/-- R18 to R20, R36, R97, R154, R156 to R161, R303, R332, R355, R356, R408: the dispatcher reads the record at a queue's head
and turns a bad one away, counted and completed; a wait condition that has held stays held; the queue of the highest priority
that can places the teams of a cluster, on distinct cores of one core cluster in their initial state; a team retires with its
last thread, and its launch then has one team fewer.
Log entries 56 to 58 and 94 say what the model does where the spec leaves a point open. -/
def Obligations.LaunchEvents : Prop :=
  (∀ s s1 t g sd sa sb q n page size flags, waitingInstr s s.cur.arg.team s.cur.arg.gid = some (.launch sd sa sb, s1) →
    UniReady s1 t g → g.wait = .publish q n page size flags → canPublish s1 q n = true → exec .launchPublish s = (
      let leaf : Leaf := { pa := page, size := size, flags := flags }
      let r := coreRead (setTeam s1 s1.cur.team t) t.core leaf (leaf.phys (sreg t g sa).toNat) 64 0 0 false false
      .next (publish r.2 g sd q n r.1.1))) ∧
  (∀ s q ctx s0 r w, q = s.cur.arg.lq → headDue s q = true → ctx = queueCtx s q →
    s0 = consumeAt (unitOf 1 (homeSlice (lqSlot s q (lqOf s q).head))) s (lqSlot s q (lqOf s q).head) 64 →
    r = { raw := BitVec.ofNat 512 (memNat s (lqSlot s q (lqOf s q).head) 64) } → w = windowTable s0 ctx (recEntry r) →
    (w.1 = none ∨ condWords w.2 ctx r 4 = none → exec .launchRecordHead s = .next (rejectRecord w.2 q r 0x80388)) ∧
    (∀ ws conds b, w.1 = some ws → condWords w.2 ctx r 4 = some conds → b = bindingTable w.2 ctx (recCbtp r) →
      (recordBad r ws = true → exec .launchRecordHead s = .next (rejectRecord w.2 q r 0x80388)) ∧
      (recordBad r ws = false → b.1 = none → exec .launchRecordHead s = .next (rejectRecord b.2 q r 0x80108)) ∧
      (recordBad r ws = false → b.1 ≠ none → recTeams r ≠ 0 → q < 64 →
        ∃ s', exec .launchRecordHead s = .next s' ∧ s'.nextLaunch = s.nextLaunch + 1 ∧
          (∃ l, tget s'.launches s.nextLaunch = some l ∧ l.left = recTeams r ∧ l.lq = q ∧ l.recNo = (lqOf s q).head) ∧
          (lqOf s' q).headRec = some
            { record := r, conds := conds.map (fun c => (c.1, c.2.1, condMet b.2 c)), windows := ws, placed := 0,
              launch := s.nextLaunch }))) ∧
  (∀ s q r counter, (lqOf (rejectRecord s q r counter) q).head = (lqOf s q).head + 1 ∧
    (lqOf (rejectRecord s q r counter) q).headRec = none) ∧
  (∀ s h, (lqOf s s.cur.arg.lq).headRec = some h → recTeams h.record ≠ 0 → ∃ s' h', exec .launchWaitConditionHolds s = .next s' ∧
    (lqOf s' s.cur.arg.lq).headRec = some h' ∧ h'.record = h.record ∧ h'.placed = h.placed ∧ h'.conds.length = h.conds.length ∧
    ∀ i c, h.conds[i]? = some c →
      h'.conds[i]? = some (c.1, c.2.1, c.2.2 || (i == s.cur.arg.wc && decide (
        ((BitVec.ofNat 8 (testWord s c.1).toNat) - c.2.1).toNat < 128)))) ∧
  (∀ s q h0 p h m cores b, q = s.cur.arg.lq → (lqOf s q).headRec = some h0 → placeDue s q = true →
    queueOrder.find? (placeReady s) = some q → p = placeHead s q h0 → h = p.1 →
    m = min (recClsz h.record) (recTeams h.record - h.placed) → clusterCores p.2 h.record h.windows m = some cores →
    b = bindingTable p.2 (queueCtx p.2 q) (recCbtp h.record) →
    (b.1 = none → exec .teamPlace s = .next (stopPlacing b.2 q h)) ∧
    (∀ cbt, b.1 = some cbt → exec .teamPlace s = (
      let s1 := (cores.zip (List.range m)).foldl (fun s x => placeOn s q h cbt (h.placed + x.2) x.1) b.2
      .next (if h.placed + m = recTeams h.record then advanceHead s1 q
        else modLq s1 q (fun x => { x with headRec := some { h with placed := h.placed + m } }))))) ∧
  (∀ s, queueOrder.find? (placeReady s) ≠ some s.cur.arg.lq → exec .teamPlace s = .next s) ∧
  (∀ s q h ws s1, windowTable s (queueCtx s q) (recEntry h.record) = (some ws, s1) → recordBad h.record ws = false →
    placeHead s q h = ({ h with windows := ws }, s1)) ∧
  (∀ s r ws m cores, clusterCores s r ws m = some cores → cores.length = m ∧ cores.Nodup ∧
    ∃ k < 96, ∀ c ∈ cores, c / 8 = k ∧ fitsCore s r ws c = true) ∧
  (∀ s q h cbt i core, fitsCore s h.record h.windows core = true → recNthr h.record ≤ 2048 → ∃ k t,
    tget (placeOn s q h cbt i core).teams k = some t ∧ k / 128 = core ∧ t.core = core ∧ t.cbt = cbt ∧ t.windows = h.windows ∧
    t.info.index = i ∧ t.info.entry = BitVec.ofNat 56 (recEntry h.record) ∧
    (∀ g ∈ t.groups, g.pc = BitVec.ofNat 56 (recEntry h.record) ∧ g.formation = false ∧ g.wait = .none) ∧
    ∀ j < recNthr h.record, (threadOf t j).live = true ∧ (threadOf t j).helper = false ∧ laneReg t j 0 = BitVec.ofNat 32 j) ∧
  (∀ s k t, k = s.cur.arg.team → tget s.teams k = some t → retirable s k t = true →
    (tget s.launches t.info.launch = none → exec .teamRetire s = .next (dropTeam s k t)) ∧
    (∀ l, tget s.launches t.info.launch = some l → exec .teamRetire s = .next (tryComplete
      { dropTeam s k t with launches := tset s.launches t.info.launch { l with left := l.left - 1 } } t.info.launch))) ∧
  (∀ s id l, tget s.launches id = some l →
    (l.left ≠ 0 → tryComplete s id = s) ∧
    (l.left = 0 → tryComplete s id =
      completion { s with launches := tdel s.launches id } l.ctx l.compl.toNat l.rsys l.lq l.recNo l.cores)) ∧
  (∀ s ctx compl rsys lq n cores leaf pa, (∀ c ∈ cores, ∀ e ∈ (coreOf s c).l1, e.2.dirty = false) → compl ≠ 0 → compl % 4 = 0 →
    translate s 768 ctx (BitVec.ofNat 64 compl) .rmw true = .ok leaf → leaf.phys compl = pa → placeOf s pa = .near →
    leaf.checked = false → s.poison = [] → MemoryCanonical s → (∀ e ∈ s.squares, e.2.shadow = none) →
    memNat (completion s ctx compl rsys lq n cores) pa 4 = (memNat s pa 4 + 1) % 2 ^ 32)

Task statement: Copy the lines above exactly, beginning at the line that has "(∀ s k t, k = s.cur.arg.team" and stopping after the line that has "l.recNo l.cores)) ∧", and omit the rest.

Exercise result:
  (∀ s k t, k = s.cur.arg.team → tget s.teams k = some t → retirable s k t = true →
    (tget s.launches t.info.launch = none → exec .teamRetire s = .next (dropTeam s k t)) ∧
    (∀ l, tget s.launches t.info.launch = some l → exec .teamRetire s = .next (tryComplete
      { dropTeam s k t with launches := tset s.launches t.info.launch { l with left := l.left - 1 } } t.info.launch))) ∧
  (∀ s id l, tget s.launches id = some l →
    (l.left ≠ 0 → tryComplete s id = s) ∧
    (l.left = 0 → tryComplete s id =
      completion { s with launches := tdel s.launches id } l.ctx l.compl.toNat l.rsys l.lq l.recNo l.cores)) ∧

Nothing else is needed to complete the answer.